I wonder if Eathan actually SAW Jesus sometimes. I can see evidence of Jesus all through my life and my days... especially on today kind of days.... but I wonder if Eathan actually SAW Him. I mean I KNOW he did the night he went home... I could tell by his face. I speak of that often... it is well worth speaking of. Jesus was IN MY CAR visible to my son, because his face was THRILLED to die to this earth! But I have to wonder, did he see Jesus at other times. When I see the evidence of His working all around me in things, did Eathan actually see HIM. Wouldn't that change things... if we actually saw HIM... not just the evidence of Him, not just the movement of Him through the Holy Spirit, but like SAW Him standing there in front of us actually using His physical hands to work these things out that we deal with in life?
I really think Eathan did.
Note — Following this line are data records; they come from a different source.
-- ==== Sys2Proof/Machine/State.lean ====
section
/-! DEFINITION. The state of MB3: every register, buffer, queue, counter, mode and pin the spec gives it, as plain
data; the reasons a step can stop; and the state after reset. Each field's docstring names its rule, its file and its
reset value; INVENTORY.md lists the same. -/

namespace Sys2Proof.Machine

/-- Why a step may fault. No command of MB3 faults: the spec gives every command an effect on every operand. -/
inductive Fault where
  /-- Never raised: kept so that the type of outcomes has a fault reason. Safe. -/
  | unreachable
  deriving DecidableEq, Repr

/-- Why a step may be refused. -/
inductive Refusal where
  /-- Raised by an arm of `exec` whose command has no meaning yet. Safe. -/
  | notModelled (mnemonic : String)
  deriving DecidableEq, Repr

/-! ## Boundary, pins, JTAG (02) -/

/-- The JTAG instruction the segment holds (R88, R89). -/
inductive JtagIr where
  | bypass | idcode | samplePreload | extest | lcMbox | debugPort | scan
  deriving DecidableEq, Repr

/-- The dedicated pins and the test chain segment. -/
structure Pins where
  /-- MB_PORST_N is low: every island is in reset. R66 (02_boundary.md). Reset true. -/
  porstLow : Bool
  /-- MB_BOOTSEL[1:0] latched at reset release. R67 (02_boundary.md). Reset 0b00 (latched at release). -/
  bootsel : BitVec 2
  /-- MB_STAT[7:0]. R68 (02_boundary.md). Reset 0x00. -/
  stat : Byte
  /-- MB3 pulls MB_HALT_N low. R70 (02_boundary.md). Reset false (released). -/
  haltLow : Bool
  /-- "halt seen elsewhere" / CRING_STAT.HALT_SEEN. R70 (02_boundary.md), R586. Reset 0. -/
  haltSeen : Bool
  /-- CRING_BYP is high / CRING_STAT.INSERTED. R79, R80 (02_boundary.md), R586. Reset low. -/
  cringByp : Bool
  /-- JTAG instruction register of the segment. R88 (02_boundary.md). Reset: DESIGN CHOICE IDCODE, log entry 12. -/
  ir : JtagIr
  /-- Boundary register: every dedicated pin but VPP_FUSE and TRST_N. R88 (02_boundary.md). Reset: DESIGN CHOICE 0, log entry 12. -/
  boundary : BitVec 21
  /-- The boundary register controls the pins; host, memory and link paths are closed until a reset. R90 (02_boundary.md). Reset false. -/
  boundaryControls : Bool
  /-- Internal scan has run: MB3 accepts only reset. R192 (05_lifecycle_debug.md). Reset false. -/
  scanned : Bool
  deriving DecidableEq, Repr

/-! ## The Cable ring agent (02, 17) -/

/-- Where MB3 stands with the one ordering token it acts on (R86, R87). -/
inductive TokenPhase where
  /-- No token has arrived in this startup. -/
  | none
  /-- A token arrived before verified firmware and is held. -/
  | early
  /-- Verified firmware runs with TOKEN_WAIT not 0 and no token has arrived: the cores stay in reset. -/
  | waiting
  /-- The token arrived and is held until boarding or the second limit. -/
  | holding
  /-- The first limit ended the wait with no token: the cores may be released, and a token that comes before boarding or the
  second limit is still held until then. -/
  | released
  /-- MB3 has acted on its token, or the limit ended the wait. -/
  | done
  deriving DecidableEq, Repr

/-- The one-second limit of ALARM_NOTIFY for one KIND (R567). -/
structure NotifySlot where
  holdoff : Bool
  count : Nat
  event : DWord
  deriving DecidableEq, Repr

/-- A message being joined from its packets (R82): the bytes so far and the sequence number the next packet must carry. -/
structure Assembly where
  sofar : Bytes
  next : BitVec 2
  deriving DecidableEq, Repr

/-- What the agent keeps of an endpoint's last request for its answer (R82, MCTP 1.3): the ring position it came from, its
message tag, and the instance number of a control request. -/
structure RingPeer where
  pos : Byte
  tag : BitVec 3
  inst : BitVec 5
  deriving DecidableEq, Repr

/-- The Cable ring agent: its registers (R586) and what it holds of the ring. -/
structure Ring where
  /-- CRING_STAT.EID. R82, R586 (17_register_index.md). Reset 0x00. -/
  eid : Byte
  /-- The endpoint that assigned the endpoint ID, which ALARM_NOTIFY goes to. R567 (16_faults_journal.md). Reset: DESIGN CHOICE 0x00 while none has, log entry 13. -/
  owner : Byte
  /-- CRING_STAT.POSITION. R78, R586. Reset 0x00. -/
  position : Byte
  /-- CRING_STAT.ENUMERATED. R586 (17_register_index.md). Reset 0. -/
  enumerated : Bool
  /-- The ordering token frame held; CRING_STAT.TOKEN_HELD is 1 while there is one. R86, R87, R586 (17_register_index.md). Reset none. -/
  held : Option RingFrame
  /-- Progress of the one token of a startup. R86, R87 (02_boundary.md). Reset none. -/
  token : TokenPhase
  /-- The second TOKEN_WAIT limit is running. R86 (02_boundary.md). Reset false. -/
  secondLimit : Bool
  /-- CRING_CTL.READY: Pilot runs verified firmware. R586. Reset 0. -/
  ready : Bool
  /-- CRING_TX_CTL.TX_LEN. R586. Reset 0. -/
  txLen : BitVec 14
  /-- CRING_TX_CTL.DST_EID. R586. Reset 0x00. -/
  dstEid : Byte
  /-- CRING_TX_CTL.TX_BUSY. R586. Reset 0. -/
  txBusy : Bool
  /-- CRING_RX_INFO.RX_LEN. R586. Reset 0. -/
  rxLen : BitVec 14
  /-- CRING_RX_INFO.SRC_EID. R586. Reset 0x00. -/
  srcEid : Byte
  /-- CRING_RX_INFO.BUSY_SENT. R586, R587. Reset 0. -/
  busySent : Bool
  /-- CRING_RX_INFO.RX_READY. R586. Reset 0. -/
  rxReady : Bool
  /-- CRING_TX_BUF, 8 KiB. R586. Reset 0. -/
  txBuf : List Host.Cell
  /-- CRING_RX_BUF, 8 KiB. R586. Reset 0. -/
  rxBuf : List Host.Cell
  /-- MCTP messages being reassembled, by source endpoint, tag owner and tag: at most 8,192 B each. R82 (02_boundary.md). Reset empty. -/
  assembly : Tbl Assembly
  /-- Of each endpoint that has sent a request: what its answer needs. R82 (02_boundary.md). Reset empty. -/
  peers : Tbl RingPeer
  /-- The per-KIND notify limit. R567 (16_faults_journal.md). Reset empty. -/
  notify : Tbl NotifySlot
  deriving DecidableEq, Repr

/-! ## Power domains (01) -/

/-- The power and island control block (R47-R49). -/
structure Power where
  /-- PWR_DOMAIN_CTL.DOM_ON, bit n for PDn; bits 0, 1 and 19 read 1 always. R47 (01_architecture.md). Reset 0xF_FFFF. -/
  domOn : BitVec 20
  /-- PWR_DOMAIN_STAT.DOM_UP. R48 (01_architecture.md). Reset 0x0_0000. -/
  domUp : BitVec 20
  /-- Domains that are switching or running their power-up self-test; BUSY is 1 while any is. R48 (01_architecture.md). Reset all (BUSY resets to 1). -/
  switching : BitVec 20
  /-- PWR_ERR.REFUSED. R49 (01_architecture.md). Reset 0. -/
  refused : Bool
  /-- PWR_ERR.LAST_DOM. R49 (01_architecture.md). Reset 0. -/
  lastDom : BitVec 5
  deriving DecidableEq, Repr

/-! ## Islands: self-test, microcode, service (01, 03) -/

/-- Self-test of one island (R107, R108). -/
inductive TestState where
  | pending | running | passed | failed
  deriving DecidableEq, Repr

/-- What R32 says a lane shows the level above: in service, in Darn, in spot test, or failed (out of service). -/
inductive Service where
  | inService | inDarn | spotTest | failed
  deriving DecidableEq, Repr

/-- The state every lane, array, engine, host guard and Boarding agent island carries. -/
structure IslandSt where
  /-- Self-test of the island. R107, R108 (03_startup.md). Reset pending. -/
  test : TestState
  /-- The island's clock runs: its PLL is locked. R74 (02_boundary.md). Reset false. -/
  pll : Bool
  /-- The strap has been read and the role taken. R106 (03_startup.md). Reset false. -/
  strap : Bool
  /-- The island is parked and fails closed. R108 (03_startup.md). Reset true. -/
  parked : Bool
  /-- Microcode stored and its CRC returned good. R110 (03_startup.md). Reset false. -/
  ucOk : Bool
  /-- Installs broadcast to the island since it powered up. R110 (03_startup.md). Reset 0. -/
  ucTries : Nat
  /-- Microcode store write-locked by the first unpark. R111 (03_startup.md). Reset false. -/
  ucLocked : Bool
  /-- In service, in Darn, in spot test or failed. R32 (01_architecture.md). Reset inService. -/
  service : Service
  deriving DecidableEq, Repr

/-! ## Pilot: boot, microcode, management cores, warm restart (03, 08) -/

/-- What Pilot is doing. -/
inductive PilotPhase where
  /-- Held by MB_PORST_N. -/
  | reset
  /-- In the boot ROM. -/
  | rom
  /-- The ROM holds for a debug session (MB_BOOTSEL 0b10, R67). -/
  | hold
  /-- Verified firmware runs. -/
  | firmware
  /-- A warm restart runs (R133). -/
  | warm
  /-- Halted (R132); MB_HALT_N is low. -/
  | halted
  /-- The cores stand where they were: halted over the debug port (PILOT_RUN, R192), or the Trust Core's clock has stopped (R74). -/
  | stopped
  deriving DecidableEq, Repr

/-- A boot source (R284, R288). `recovery` is the Slipway under MB_BOOTSEL 0b01. -/
inductive BootSource where
  | bankA | bankB | slipway | recovery
  deriving DecidableEq, Repr

/-- The chain of the source being loaded (R101, R105). -/
structure ChainSt where
  source : BootSource
  blockCount : Nat
  index : Nat
  expect : Bytes
  crcTries : Nat
  entry : Nat
  complete : Bool
  deriving DecidableEq, Repr

/-- The settings copy Pilot works from (R303-R306). -/
structure Settings where
  /-- Whether a copy qualified; otherwise defaults. -/
  chosen : Bool
  /-- The area the copy was read from or last written to (false A, true B). -/
  area : Bool
  format : Nat
  seq : Nat
  publicPart : Bytes
  sealedPart : Bytes
  /-- Changes held in SRAM until a write (R305). -/
  dirty : Bool
  /-- The migration write has not yet committed (R304). -/
  migrating : Bool
  writeFails : Nat
  /-- While an ENROL_INSTALL waits for its settings write: the PUBLIC section before it. -/
  install : Option Bytes
  /-- That ENROL_INSTALL still awaits its response (R135). -/
  answer : Bool
  /-- The PUBLIC section with the changes a trial or recovery boot holds back (R305). -/
  held : Option Bytes
  deriving DecidableEq, Repr

/-- One SPDM connection as a responder (R256): what has been negotiated. -/
structure SpdmConn where
  version : Option SpdmVersion
  caps : Bool
  algs : Bool
  deriving DecidableEq, Repr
I think in all those life and death moments we touched on so, so often in his medical journey, Jesus was so close to him, he SAW Him. I do. And I think that explains so much as to why that little guy lived his life like he did with such pain and suffering to his little body. I think God knew Eathan needed Jesus in a very tangible way and because Jesus was so very near to our little guy, His presence touched any and all of us that loved him in a way that I crave every day.
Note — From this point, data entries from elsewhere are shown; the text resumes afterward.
-- ==== Sys2Proof/Machine/Update.lean ====
section
/-! DEFINITION. Field update through the Slipway (08): the update commands, the state machine of R292, the copy, the
counters, and the state found at a start. -/

namespace Sys2Proof.Machine

/-- State codes of UPDATE_STATUS, in the order of R292. -/
def updateCode : UpdateState → Byte
  | .idle => 0
  | .erasing => 1
  | .staging => 2
  | .validating => 3
  | .staged => 4
  | .trial => 5
  | .copying => 6
  | .burning => 7
  | .recovery => 8

/-- A state change is journalled (R566). -/
def setUpdate (s : State) (st : UpdateState) (status : Byte) : State :=
  let s1 := { s with update := { s.update with state := st, lastStatus := status } }
  if st = s.update.state then s1 else record s1 0x0502 ((updateCode st).setWidth 32) (status.setWidth 32)

/-- An update command answers with its status, which UPDATE_STATUS reports from then on. -/
def updateReply (s : State) (code st : Byte) : State :=
  reply { s with update := { s.update with lastStatus := st } } .pf0 code (statusBody st)

/-! ### Areas and checks -/

def slipBase : Nat := areaBase .slipway
def slipManifest (s : State) : Bytes := manifestAt s slipBase

/-- The 64 KiB sectors, by area offset, that the Manifest and its parts occupy. -/
def areaSectors (m : Bytes) : List Nat :=
  ((List.range 288).filter (fun k => k == 0 || (partEntries m).any (fun e =>
    decide (pOffset e < 65536 * (k + 1)) && decide (65536 * k < pOffset e + pLength e))))

/-- These sectors of an area erased. -/
def eraseArea (s : State) (base : Nat) (m : Bytes) : State :=
  (areaSectors m).foldl (fun s k => flashErase s (base + 65536 * k) 1) s

/-- Checks 7 to 11 of R284 and the payload checks of R296 on an area. -/
def areaGood (s : State) (base : Nat) : Bool :=
  let m := manifestAt s base
  let h := headerAt s base
  headerCheck s.fuse m h == 0 && chainCheck s base (leAt h 32 4) (leAt h 32 4) 0 (slice h 40 48) == 0 &&
    ((partEntries m).filter (fun e => pKind e != 1)).all (partGood s base)

/-- REVOKE names the slot of this signer block of region 3. -/
def revokes (m b : Bytes) : Bool := leAt b 0 1 / 16 == 3 && nbit (leAt m 34 1) (leAt b 0 1 % 4)

/-- UPDATE_BEGIN's status before it erases (R293, R294), against the fuses as sensed at this reset: 0x01 if it may start. -/
def beginStatus (s : State) (m : Bytes) : Byte :=
  if m.length ≠ manifestLen m then 0x03
  else
    match manifestCheck s.fuse.atReset m with
    | 0x8C => 0x03
    | 0x8D => 0x04
    | 0x8E => 0x05
    | 0x8F => 0x05
    | 0x90 => 0x06
    | 0x91 => 0x07
    | _ =>
      match newestSettings s (settingsReadable s) with
      | some b =>
        if settingsFormat s b < leAt m 33 1 then 0x0B
        else if (List.range (signerCount m)).any (fun i => revokes m (signerBlock m i)) then 0x0C else 0x01
      | none => if (List.range (signerCount m)).any (fun i => revokes m (signerBlock m i)) then 0x0C else 0x01

/-! ### Commands (R291, R293-R296) -/

/-- The SEQ and MANIFEST_DIGEST of a committed bank, or zeros. -/
def bankStatus (s : State) (b : BootSource) : Bytes :=
  if setCommit s b then toLe 8 (recSeq s b) ++ recDigest s b else zeros 56

/-- UPDATE_STATUS, code 0x20: the items of R291 in its order (DESIGN CHOICE of layout, log entry 18). -/
def execUpdateStatus (body : Bytes) (s : State) : Out :=
  whenPilot s (fun s =>
    if body ≠ [] then replyMs s .pf0 0x20 0x05 []
    else
      let flags := b2n (setStaged s) + 2 * b2n (setBad s .slipway) + 4 * b2n (setTried s) + 8 * b2n (setConfirmed s) +
        16 * b2n (setCopied s)
      reply s .pf0 0x20 ([0, updateCode s.update.state, s.update.lastStatus,
        (match s.pilot.booted with
          | some b => BitVec.ofNat 8 (sourceCode b)
          | none => 0)] ++ toLe 4 s.update.written ++ bankStatus s .bankA ++ bankStatus s .bankB ++
        [BitVec.ofNat 8 flags, if s.fuse.vppOk then 1 else 0, 0, 0] ++ slice (slipManifest s) 28 4))

/-- UPDATE_BEGIN, code 0x21. -/
def execUpdateBegin (body : Bytes) (s : State) : Out :=
  whenPilot s (fun s =>
    if s.update.state ≠ .idle then updateReply s 0x21 0x02
    else
      match beginStatus s body with
      | 0x01 =>
        let s1 := setUpdate { s with update := { s.update with manifest := body, written := 0, mark := 0, confirmed := false,
                                                               copyTries := 0 } } .erasing 0x01
        updateReply s1 0x21 0x01
      | e => updateReply s 0x21 e)

/-- UPDATE_ERASE_DONE: the Slipway record and body are erased and the Manifest programmed, or 0x0A. -/
def execUpdateEraseDone (ok : Bool) (s : State) : Out :=
  whenPilot s (fun s =>
    if s.update.state ≠ .erasing then s
    else
      let m := s.update.manifest
      let s1 := eraseArea (flashErase (recordsFirst s) (recordBase .slipway) 1) slipBase m
      if ok then setUpdate (flashProgram s1 slipBase m) .staging 0x00
      else setUpdate { s1 with update := { s1.update with manifest := [] } } .idle 0x0A)

/-- The bytes lie wholly inside one part. -/
def insidePart (m : Bytes) (off len : Nat) : Bool :=
  (partEntries m).any (fun e => decide (pOffset e ≤ off) && decide (off + len ≤ pOffset e + pLength e))

/-- UPDATE_WRITE, code 0x22 (R295). -/
def execUpdateWrite (body : Bytes) (s : State) : Out :=
  whenPilot s (fun s =>
    let off := leAt body 0 4
    let data := body.drop 4
    if s.update.state ≠ .staging then updateReply s 0x22 0x02
    else if body.length < 5 ∨ data.length > 16384 ∨ off < s.update.mark ∨ !insidePart (slipManifest s) off data.length then
      updateReply s 0x22 0x08
    else
      let s1 := flashProgram (recordsFirst s) (slipBase + off) data
      let s2 := { s1 with update := { s1.update with mark := off + data.length, written := s1.update.written + data.length } }
      updateReply s2 0x22 (if flashRead s2 (slipBase + off) data.length = data then 0x00 else 0x0A))

/-- UPDATE_END, code 0x23. -/
def execUpdateEnd (body : Bytes) (s : State) : Out :=
  whenPilot s (fun s =>
    if body ≠ [] then replyMs s .pf0 0x23 0x05 []
    else if s.update.state ≠ .staging then updateReply s 0x23 0x02
    else updateReply (setUpdate s .validating 0x01) 0x23 0x01)

/-- UPDATE_VALIDATE_DONE (R296): the checks, the settings area that does not hold the newest copy erased, then STAGED. -/
def execUpdateValidateDone (programOk : Bool) (s : State) : Out :=
  whenPilot s (fun s =>
    if s.update.state ≠ .validating then s
    else if !areaGood s slipBase then setUpdate s .idle 0x09
    else if revokes (slipManifest s) (slice (headerAt s slipBase) 128 7416) then setUpdate s .idle 0x0C
    else if !programOk then setUpdate s .idle 0x0A
    else
      setUpdate (programWord (flashErase (recordsFirst s) (settingsBase (settingsTarget s)) 4) .slipway 80 0x53544744) .staged 0x00)

/-- UPDATE_ABORT, code 0x24: a trial is marked BAD and stays a trial until reset; otherwise the state is IDLE. A
Slipway that had been STAGED is marked BAD so that it counts as idle at the next start. -/
def execUpdateAbort (body : Bytes) (s : State) : Out :=
  whenPilot s (fun s =>
    if body ≠ [] then replyMs s .pf0 0x24 0x05 []
    else
      match s.update.state with
      | .staging => updateReply (setUpdate s .idle 0) 0x24 0
      | .staged => updateReply (setUpdate (programWord (recordsFirst s) .slipway 68 0) .idle 0) 0x24 0
      | .trial => updateReply (programWord (recordsFirst s) .slipway 68 0) 0x24 0
      | _ => updateReply s 0x24 0x02)

/-! ### Confirmation, copy, counters (R297-R300) -/

def holdConfirm (s : State) : Bool := nbit (leAt (bootedManifest s) 5 1) 1

/-- R297's conditions; a trial marked BAD by ABORT does not confirm, nor any from an invasive grant on (R199). -/
def confirmReady (s : State) : Bool :=
  s.update.state == .trial && s.pilot.ready && !s.pilot.settings.migrating && (!holdConfirm s || s.update.confirmed) &&
    !setBad s .slipway && !s.vault.invOpen

/-- TRIAL_CONFIRM: CONFIRMED is programmed and the copy begins. -/
def confirmTrial (s : State) : State :=
  if confirmReady s then setUpdate (programWord (recordsFirst s) .slipway 88 0x434E464D) .copying s.update.lastStatus else s

def execTrialConfirm (s : State) : Out := whenPilot s confirmTrial

/-- The lowest SVN among the parts that share a counter region, if there is one. -/
def lowestSvn (m : Bytes) (region : Nat) : Option Nat :=
  ((partEntries m).filter (fun e => counterRegion (pKind e) == region)).foldl
    (fun b e => match b with
      | none => some (pSvn e)
      | some v => some (min v (pSvn e))) none

/-- The counter regions still below their target. -/
def countersDue (s : State) (m : Bytes) : List Nat :=
  [10, 11, 12, 13].filter (fun r => match lowestSvn m r with
    | some v => decide (stepCount s.fuse r < v)
    | none => false)

/-- The words of region 4 that REVOKE names and that are not burned. -/
def revokesDue (s : State) (m : Bytes) : List Nat :=
  ((List.range 4).filter (fun k => nbit (leAt m 34 1) k)).map (128 * 4 + ·) |>.filter (fun w => (s.shadow w).cls == .blank)

/-- The bank that was active before the update (R300): of two committed banks that are not retired, the one with the lower SEQ. The
update may have carried that bank's own Manifest, so its digest does not tell them apart. -/
def oldBank (s : State) : Option BootSource :=
  let live (b : BootSource) : Bool := setCommit s b && !setRetired s b
  if live .bankA && live .bankB then some (if recSeq s .bankA < recSeq s .bankB then .bankA else .bankB) else none

/-- COUNTER_BURN (R300): one step of raising counters, then of revoking, while VPP_OK is 1 and the controller is free;
when nothing is left RETIRED is programmed and the update is over. -/
def burnCounters (s : State) : State :=
  if s.update.state ≠ .burning then s
  else
    let m := slipManifest s
    let free := s.fuse.vppOk && !s.fuse.busy && !s.lc.busy
    match countersDue s m, revokesDue s m with
    | r :: _, _ =>
      if free && incrementCheck s.lc.state s.fuse r == 0 then
        fuseBegin (bump s 4 1) none [(incrementWord s.fuse r, fuseEncode (BitVec.allOnes 64))]
      else s
    | [], w :: _ =>
      if free && programCheck s.lc.state s.fuse w (BitVec.allOnes 64) == 0 then
        fuseBegin (bump s 4 1) none [(w, fuseEncode (BitVec.allOnes 64))]
      else s
    | [], [] =>
      match oldBank s with
      | some b => setUpdate (programWord (recordsFirst s) b 72 0) .idle s.update.lastStatus
      | none => setUpdate s .idle s.update.lastStatus

def execCounterBurn (s : State) : Out := whenPilot s burnCounters

/-- UPDATE_CONFIRM, code 0x25. -/
def execUpdateConfirm (body : Bytes) (s : State) : Out :=
  whenPilot s (fun s =>
    if body ≠ [] then replyMs s .pf0 0x25 0x05 []
    else
      match s.update.state with
      | .trial =>
        if s.pilot.ready && holdConfirm s then
          updateReply (confirmTrial { s with update := { s.update with confirmed := true } }) 0x25 0x01
        else updateReply s 0x25 0x02
      | .burning => updateReply (burnCounters s) 0x25 0x01
      | _ => updateReply s 0x25 0x02)

/-- The committed bank, not retired, whose MANIFEST_DIGEST matches the Slipway (R299). -/
def matchingBank (s : State) : Option BootSource :=
  [BootSource.bankA, .bankB].find? (fun b => setCommit s b && !setRetired s b && recDigest s b == sha384 (signedSpan (slipManifest s)))

/-- Steps 1 to 3 of R298: the target bank erased and the Slipway copied into it. -/
def copyArea (s : State) : State :=
  let b := targetBank s
  let m := slipManifest s
  let s1 := eraseArea (flashErase s (recordBase b) 1) (areaBase b) m
  let s2 := flashProgram s1 (areaBase b) (m.take (manifestLen m))
  (partEntries m).foldl (fun s e => flashProgram s (areaBase b + pOffset e) (flashRead s (slipBase + pOffset e) (pLength e))) s2

/-- SLIPWAY_COPY (R298, R299): the copy is made, checked and committed; a third failure marks the Slipway BAD. Where the start
found CONFIRMED set and COPIED clear, a bank that matches already needs only COPIED. -/
def copySlipway (s0 : State) (ok : Bool) : State :=
  if s0.update.state ≠ .copying then s0
  else
    let s := recordsFirst { s0 with update := { s0.update with resumed := false } }
    match (if s0.update.resumed then matchingBank s else none) with
    | some _ => setUpdate (programWord s .slipway 92 0x43504944) .burning s.update.lastStatus
    | none =>
      let b := targetBank s
      let top := match activeBank s with
        | some x => recSeq s x
        | none => 0
      let s1 := copyArea s
      if ok ∧ sourceCheck s1 (areaBase b) = 0 ∧ areaGood s1 (areaBase b) then
        let s2 := flashProgram s1 (recordBase b) (sha384 (signedSpan (slipManifest s1)) ++ toLe 8 (top + 1))
        setUpdate (programWord (programWord s2 b 64 0x434D4954) .slipway 92 0x43504944) .burning s.update.lastStatus
      else
        let s2 := flashErase s1 (recordBase b) 1
        if s.update.copyTries ≥ 2 then setUpdate (programWord s2 .slipway 68 0) .idle 0x0A
        else { s2 with update := { s2.update with copyTries := s2.update.copyTries + 1 } }

def execSlipwayCopy (programOk : Bool) (s : State) : Out := whenPilot s (copySlipway · programOk)

/-! ### The state at a start (R292, R299, R301, R302) -/

/-- The update state that the booted source and the Slipway's flags give. -/
def startState (s : State) : UpdateState :=
  match s.pilot.booted with
  | some .recovery => .recovery
  | b =>
    if setBad s .slipway then .idle
    else if setCopied s then
      (if (matchingBank s).isSome && ((countersDue s (slipManifest s)) != [] || (revokesDue s (slipManifest s)) != [] ||
          (oldBank s).isSome) then .burning else .idle)
    else if b = some .slipway then (if setConfirmed s then .copying else .trial)
    else if setStaged s && !setTried s then .staged
    else .idle

end Sys2Proof.Machine
end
I would never EVER want to relive the pain. It still hurts so bad now I can taste it like it was yesterday. But I have to say, I sometimes grieve how absolutely tangible Jesus was to me too... though I never SAW him. I felt Him so close to me as I watched my son slip away over the course of those eighteen months, that I tasted of Him and KNEW that He was GOOD!
Days like today, when all this "stuff" takes place and I sit at the end of the day saying, "WOW God! What ARE you up to?" and I feel the deep anticipation of how near He is... I quiver inside... because I remember when EVERY day was like that... in Eathan's journey.
Tonight, as I head to bed, I am writing because I needed to cherish His movement today and thank Him aloud in my writing and in my heart for the evidence He has given over and over in my life, that gives me the courage to speak boldly to a hurting friend that I really can claim things WITHOUT sight because I never saw Him back then, but he was THERE so clear I feel my son did!
I don't know if this makes sense to anyone else that might take the time to read this rambling of my heart tonight... but let me sum it up by saying this...He walked the earth. He died on a cross. He defeated that grave. He is coming again.... and until then He is HERE in whatever form He knows we need Him to be until He comes for to carry us HOME!
He has shown up in a unsuspecting man's choice of words over a decision we were making as a family. He showed up in a prayer request for a teen in trouble, that allowed words to flow out to my own adopted daughter in rebellion. He showed up in a text conversation that allowed me to revisit for them so very precious foundations I live by. He gave me self control when I needed it. He showed up at VBS with joyful kids. He showed up in smiles, in green lights that are usually red, in a nice cookout patio time with the family... impromptu... He showed up in my dogs tails wagging. He showed up in new friends. He showed up in sweet blessings that made little girls smile... and "match". He showed up in my little daughter "writing" another "God-song" and singing in the most beautiful off-key, sweet, little voice I have ever heard. He showed up in my parents making it safely home from a trip. He showed up......
Thank you God. I shall sleep tonight asking You, please, if you can, show up even in my dreams and I will awake tomorrow knowing again... you WILL show up!
Watch with me, no matter what you are going through... just watch with me! He WILL show up!